Чародей - [132]

Шрифт
Интервал

– Конечно, теперь перед нами встала проблема, – сказал Брокки. – Как ты догадываешься, мой отец оставил кругленькую сумму. Она все это время росла, потому что мы живем очень просто, но теперь у нас нет наследника. Что нам делать?

– Вы, наверное, захотите как-нибудь помочь Эсме, – сказал я.

– Не то чтобы хотим, но поможем, – поправила Нюэла.

– Но она не будет нашей наследницей в том смысле, в каком был бы Гил. Нет, это совсем не то же самое. Я не успел об этом подумать хорошенько, но прямо сейчас я склоняюсь к тому, чтобы оставить большую сумму Уэверли.

– Но на конкретную цель, лучше всего – на библиотеку, – сказала Нюэла. – Не стоит жертвовать просто на университет или на усмотрение руководства, потому что тогда все деньги захапают ученые и потратят на дорогие игрушки.

– Я удивлен, – сказал я. – Я думал, ты будешь за то, чтобы отдать деньги на медицинские исследования. Ты же врач. Ты меня поражаешь, Нюэла.
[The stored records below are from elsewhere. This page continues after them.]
/-- The index that reflection reads (R325). -/
def reflectIdx (i : Int) (n : Nat) : Nat :=
  if n ≤ 1 then 0
  else
    let r := (i % ((2 * n - 2 : Nat) : Int)).toNat
    if r < n then r else 2 * n - 2 - r

/-- The pixel of the padded image at (x, y) (R325). -/
def Img.padded (i : Img) (s : SwageDesc) : Img :=
  if !s.pad then i
  else
    { w := i.w + s.padLeft + s.padRight, h := i.h + s.padTop + s.padBottom, c := i.c,
      px := fun x y k =>
        let sx : Int := (x : Int) - s.padLeft
        let sy : Int := (y : Int) - s.padTop
        let inside := 0 ≤ sx && sx < i.w && 0 ≤ sy && sy < i.h
        if inside then i.px sx.toNat sy.toNat k
        else if s.padMode = 0 then .padding
        else if s.padMode = 1 then i.px (clampIdx sx i.w) (clampIdx sy i.h) k
        else i.px (reflectIdx sx i.w) (reflectIdx sy i.h) k }

/-- The output of a Swage op: its length is checked before anything is written (R326). -/
def runSwage (s : SwageDesc) (kernel outMax : Nat) (v : Value) : Dec Value :=
  let inE := v.shape.elem
  let outE := if s.convert then elemOfCode s.outElem else inE
  let i := (((((viewInput v).cropped s).flipped s).transposed s).resized s kernel inE).reordered s |>.padded s
  let layout := if s.outLayout = 1 then Layout.hwc else if s.outLayout = 2 then Layout.chw else v.shape.layout
  let shape : Shape := { elem := outE, layout := layout, channels := i.c, colour := if i.c = v.shape.channels then v.shape.colour else .none,
                         width := i.w, height := i.h, rate := v.shape.rate }
  let len := i.w * i.h * i.c * outE.size
  if outMax < len then corrupt Reason.outMaxExceeded 0
  else
    let chw := layout == .chw
    let n := i.w * i.h * i.c
    let at_ := fun idx =>
      if chw then (idx % i.w, idx / i.w % i.h, idx / (i.w * i.h)) else (idx / i.c % i.w, idx / (i.c * i.w), idx % i.c)
    let data := (List.range n).flatMap (fun idx => let (x, y, k) := at_ idx; leBytes outE.size (s.outBits inE outE k (i.px x y k)))
    .ok { shape := shape, data := data }

/-! ### Moves (R327 to R329) -/

/-- The indices of a region of up to three axes, in ascending order, the outermost slowest. -/
def moveIndices (counts : List Nat) : List (List Nat) :=
  match counts with
  | [] => [[]]
  | n :: rest => (moveIndices rest).flatMap (fun t => (List.range n).map (fun i => i :: t))

/-- The address of an element of one side of a move. -/
def moveAddr (base : Nat) (pitch : List Int) (ix : List Nat) : Nat :=
  ((base : Int) + (List.zipWith (fun (p : Int) (i : Nat) => p * i) pitch ix).foldl (· + ·) 0).toNat

/-- The bytes of a move, as if its source had first been copied to a temporary (R327): pairs of destination address and byte. -/
def moveResult (m : MoveRec) (mem : List Byte) : List (Nat × Byte) :=
  (moveIndices m.counts).flatMap (fun ix =>
    (List.range m.elem).map (fun b => (moveAddr m.dst m.dstPitch ix + b, mem.getD (moveAddr m.src m.srcPitch ix + b) 0)))

/-- The memory after a move (R327). -/
def moveApply (m : MoveRec) (mem : List Byte) : List Byte :=
  (moveResult m mem).foldl (fun acc p => modifyAt acc p.1 (fun _ => p.2)) mem

/-- Whether the two regions of a move overlap. -/
def moveOverlaps (m : MoveRec) : Bool :=
  let addrs := fun base pitch => (moveIndices m.counts).map (moveAddr base pitch)
  let d := addrs m.dst m.dstPitch
  (addrs m.src m.srcPitch).any (fun a => d.any (fun b => decide (a < b + m.elem) && decide (b < a + m.elem)))

/-- Whether a move is a translation: equal pitches. -/
def moveTranslates (m : MoveRec) : Bool := m.srcPitch == m.dstPitch

/-- Whether the destination is the source region and the mapping its own inverse (Table 09-4, case 3). -/
def moveExchanges (m : MoveRec) : Bool :=
  let ixs := moveIndices m.counts
  let pairs := ixs.map (fun ix => (moveAddr m.src m.srcPitch ix, moveAddr m.dst m.dstPitch ix))
  pairs.all (fun p => pairs.any (fun q => q.1 == p.2 && q.2 == p.1))

/-- The case of Table 09-4 that a move takes. -/
def moveCase (m : MoveRec) : Nat := if !(moveOverlaps m) then 1 else if moveTranslates m then 2 else if moveExchanges m then 3 else 4

/-- The bytes of the source region. -/
def moveBytes (m : MoveRec) : Nat := m.elem * m.counts.foldl (· * ·) 1


/-- The staging of a staged move: a source of at most 4 MiB goes through the block store, a larger one through a buffer, DROPped when the move completes (R329). -/
def Dev.stageMove (d : Dev) (r : Nat) (m : MoveRec) (tenant : Nat) : Option Dev :=
  if moveCase m != 4 then some d
  else if moveBytes m ≤ 4194304 then some (d.count Counter.swageStaged 0 1)
  else match d.allocBuf r (moveBytes m) tenant OwnerClass.swage with
    | none => none
    | some (h, d) => some ((d.dropBuf h OwnerClass.swage tenant).count Counter.swageStaged 0 1)

/-- A move of the array `mem` in a block: it answers the array after it; while no staging buffer is free the move has not come about (R327, R329). -/
def Dev.move (d : Dev) (b : BlockRef) (m : MoveRec) (tenant : Nat) (mem : List Byte) : Dev :=
  match d.stageMove b.region.val m tenant with
  | none => d
  | some d => d.emit (.moved (b.region.val * 16 + b.block.val) (moveApply m mem))

/-- MOVE (R327). -/
def execMove (block : BlockRef) (m : MoveRec) (tenant : Nat) (mem : List Byte) (s : State) : Out := s.onRunning (fun d => d.move block m tenant mem)

end Sys2Proof.Machine
end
– Джон, я знаю нашего брата, исследователей, не хуже тебя. Любая из гигантских отраслей – исследования рака, СПИДа или болезни Альцгеймера – проглотит все наше состояние и даже не оближется. И какая тогда будет от него польза? Практически никакой. А вот библиотека – хорошая библиотека ведет настолько далеко, насколько простирается человеческая мысль. И вообще, с чего это ты так почтительно заговорил о медицинских исследованиях? Ты сам чрезвычайно многого достиг с помощью исключительно собственных мозгов.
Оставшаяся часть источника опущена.